It is known that the water content of a raw material gas used in the production of a semiconductor greatly affects the device characteristics. In particular, for the production of a GaN crystal, which is one of the blue light emitting devices, ammonia having a low water concentration is necessary. In order to measure the water concentration in ammonia, various methods have heretofore been proposed. Particularly for measuring water content in a low concentration in ammonia, (1) gas chromatography (GC method), (2) thermal decomposition dew point method, (3) laser spectrometry and (4) infrared spectrometry are known.
JP-A-9-142833 (the term JP-A as used herein means “unexamined published Japanese patent application”) discloses a method of reacting water in ammonia with calcium carbide as a reacting agent and detecting the acetylene generated by GC method. This method has a problem in that not only the water content but also organic impurities in the calcium carbide reacted are detected and to avoid this, high-purity and stabilized calcium carbide is necessary but this is hardly available at present. In addition, the GC method is low in the accuracy and not practical for the analysis in the level of several ppm or less because the system has a switch cock for feeding a sample or a backflash cock for removing ammonia before it enters the detector, and the water adsorption onto the inner surface of pipelines increases.
SEMI Standard (SEMI C3.12-94) and JP-A-8-201370 describe a thermal decomposition dew point method. The thermal decomposition dew point method is a method of decomposing ammonia into nitrogen and hydrogen at a high temperature near 1,000° C. using a Ni catalyst or a noble metal catalyst, and measuring the water content by a dew-point instrument. According to this method, oxygen in the gas reacts with hydrogen to produce water and the water content could be determined in excessive values. Oxygen is contained not only in the raw material gas but also as an oxide of the catalyst or pipeline material exposed to high temperatures, which may also cause hydrogen reduction to produce water. Therefore, the reliability for accuracy decreases in the measurement of water content of 1 ppm or less. Moreover, use of flammable ammonia in a high temperature environment of 1,000° C. or more is dangerous and safety equipment in a large scale is necessary. Thus, this method is not simple and convenient.

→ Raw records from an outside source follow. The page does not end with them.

-- ==== Sys2Proof/Machine/State.lean ====
section
/-! DEFINITION. The state of the part: every piece of state that chapters 1 to 11 name, block by block, and the queue of commands that
are waiting. Plain data throughout. `State.reset` is the part after a cold start (R182, log 7). -/

namespace Sys2Proof.Machine

/-- A timer: stopped, or running until the given ms of running time (00_scope.md section 6.4, log 3). -/
abbrev Timer := Option Nat

/-- A session cap: a limit in kW, or NONE (R89). -/
abbrev Cap := Option Nat

/-! ### Session Table (chapters 1, 2, 4) -/

/-- The seven slot states (R2). -/
inductive SlotState where
  | vacant
  | plugged
  | starting
  | running
  | suspended
  | finished
  | waitUnplug
  deriving DecidableEq, Repr

/-- The pedestal modes (R1, R19). -/
inductive PedestalMode where
  | inService
  | closingDown
  | outOfService
  deriving DecidableEq, Repr

/-- Why dispensing ended (R1, R15). -/
inductive FinishCause where
  | vehicleDone
  | hostStop
  | startFailed
  | holdExpired
  | overdraw
  | meterFault
  | pedestalRestart
  deriving DecidableEq, Repr

/-- Why a session closed (R76). -/
inductive CloseCause where
  | unplug
  | linkLost
  | restart
  deriving DecidableEq, Repr

/-- The three suspension reasons (R25). -/
inductive Reason where
  | link
  | cutoff
  | hold
  deriving DecidableEq, Repr

/-- A suspension reason set (R25). -/
structure ReasonSet where
  link   : Bool
  cutoff : Bool
  hold   : Bool
  deriving DecidableEq, Repr

/-- One entry of the interruption list; the duration is absent while the entry is open (R35). -/
structure Interruption where
  reason      : Reason
  startDay    : Nat
  startMinute : Nat
  duration    : Option Nat
  deriving DecidableEq, Repr

/-- The accrual record of an open session (R54). Bucket 0 is the base bucket, bucket n is band n's. -/
structure Accrual where
  base             : Option Nat
  last             : Nat
  energy           : Nat
  buckets          : Vector Nat 5
  energyAmount     : Nat
  timeAmount       : Nat
  idleAmount       : Nat
  fee              : Nat
  chargingMinutes  : Nat
  idleMinutes      : Nat
  grace            : Nat
  hold             : Nat
  topUps           : Nat
  topUpRequested   : Bool
  holdReached      : Bool
  strikes          : Nat
  previousArrival  : Option Nat
  previousSetpoint : Nat
  deriving DecidableEq, Repr

/-- The session fields of a slot, present from AUTHORISE to close, with the accrual record (R1, R54). -/
structure Session where
  number          : Nat
  tariff          : TariffNo
  version         : BitVec 16
  startDay        : Nat
  startMinute     : Nat
  request         : Option Nat
  reasons         : ReasonSet
  finishCause     : Option FinishCause
  endOrdered      : Bool
  startWait       : Timer
  resumeWindow    : Timer
  extensionWindow : Timer
  interruptions   : List Interruption
  overflow        : Nat
  accrual         : Accrual
  deriving DecidableEq, Repr

/-- One slot of the Session Table (R1). -/
structure Slot where
  state    : SlotState
  mode     : PedestalMode
  token    : Option Token
  changed  : Bool
  authWait : Timer
  session  : Option Session
  deriving DecidableEq, Repr

/-- A slot after a cold start (R23). -/
def Slot.cold : Slot :=
  { state := .vacant, mode := .inService, token := none, changed := false, authWait := none, session := none }

/-! ### Tariff Table (chapter 3) -/

/-- The tariff slot states (R42). -/
inductive TariffState where
  | empty
  | active
  | retired
  deriving DecidableEq, Repr

/-- One time band (R41, R49). -/
structure Band where
  start : Nat
  stop  : Nat
  price : Nat
  deriving DecidableEq, Repr

/-- The contents of a tariff slot, written whole by TARIFF-LOAD (R41). -/
structure TariffContents where
  fee       : Nat
  basePrice : Nat
  timePrice : Nat
  idlePrice : Nat
  grace     : Nat
  bands     : Vector Band 4
  deriving DecidableEq, Repr

/-- One tariff slot (R41). -/
structure TariffSlot where
  state      : TariffState
  version    : BitVec 16
  references : Nat
  contents   : TariffContents
  deriving DecidableEq, Repr

/-- A tariff slot after a cold start (R52). -/
def TariffSlot.cold : TariffSlot :=
  { state := .empty, version := 0, references := 0
    contents := { fee := 0, basePrice := 0, timePrice := 0, idlePrice := 0, grace := 0
                  bands := Vector.replicate 4 { start := 1439, stop := 0, price := 0 } } }

/-! ### Settlement Queue (chapter 5) -/

/-- A settlement record (R76). -/
structure Settlement where
  number          : Nat
  pedestal        : Pedestal
  tariff          : TariffNo
  version         : BitVec 16
  token           : Option Token
  startDay        : Nat
  startMinute     : Nat
  endDay          : Nat
  endMinute       : Nat
  finishCause     : Option FinishCause
  closeCause      : CloseCause
  energy          : Nat
  buckets         : Vector Nat 5
  chargingMinutes : Nat
  idleMinutes     : Nat
  fee             : Nat
  energyAmount    : Nat
  timeAmount      : Nat
  idleAmount      : Nat
  total           : Nat
  waived          : Option Nat
  hold            : Nat
  topUps          : Nat
  interruptions   : List Interruption
  overflow        : Nat
  deriving DecidableEq, Repr

/-! ### Apportioner (chapter 6) -/

/-- One entry of the Allotment Table (R89). -/
structure Allotment where
  demand    : Nat
  grant     : Nat
  setpoint  : Nat
  cap       : Cap
  stagedCap : Option Cap
  deriving DecidableEq, Repr

/-- An Allotment Table entry after any restart (R108, R109). -/
def Allotment.cold : Allotment := { demand := 0, grant := 0, setpoint := 0, cap := none, stagedCap := none }

/-- What the Apportioner holds (R88, R89). -/
structure Apportioner where
  pAv           : Nat
  budget        : Nat
  gridCap       : Nat
  stagedGridCap : Option Nat
  pointer       : Pedestal
  periodTimer   : Timer
  entries       : Vector Allotment 16
  deriving DecidableEq, Repr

Laser spectrometry is described in Proceedings of the 5th International Symposium on Semiconductor Manufacturing (1996. jointly sponsored by UCS/IEEE/SEMI), page 321. In measuring the water absorption in the near infrared region by laser spectrometry, since water is present in the vicinity of ammonia in the absorption region, a wavelength resolving power of high level is necessary. However, at present the separation cannot be attained due to the interaction between gas molecules. Therefore, ammonia gas having a decreased water content as low as negligible must be used as a reference gas. However, it has been heretofore difficult to simply and conveniently prepare high-purity ammonia which has a decreased water content and can be used as the reference gas.
The infrared spectrometry has a problem in that the ammonia has a broad absorption band and particularly when a water concentration of 100 ppm or less is measured, the absorptions by ammonia and the absorptions by water cannot be easily separated even if the former are weak because such an absorption by ammonia is present near the absorption by water in many cases. Furthermore, similarly to the above-described laser spectrometry, ammonia gas having a decreased water content as low as negligible must be used as a reference gas but this has been heretofore difficult to obtain.
As described above, conventionally known methods for measuring a water concentration in ammonia have various problems particularly in the case of measuring the water content in a low concentration in ammonia. Thus, more improvements are being demanded.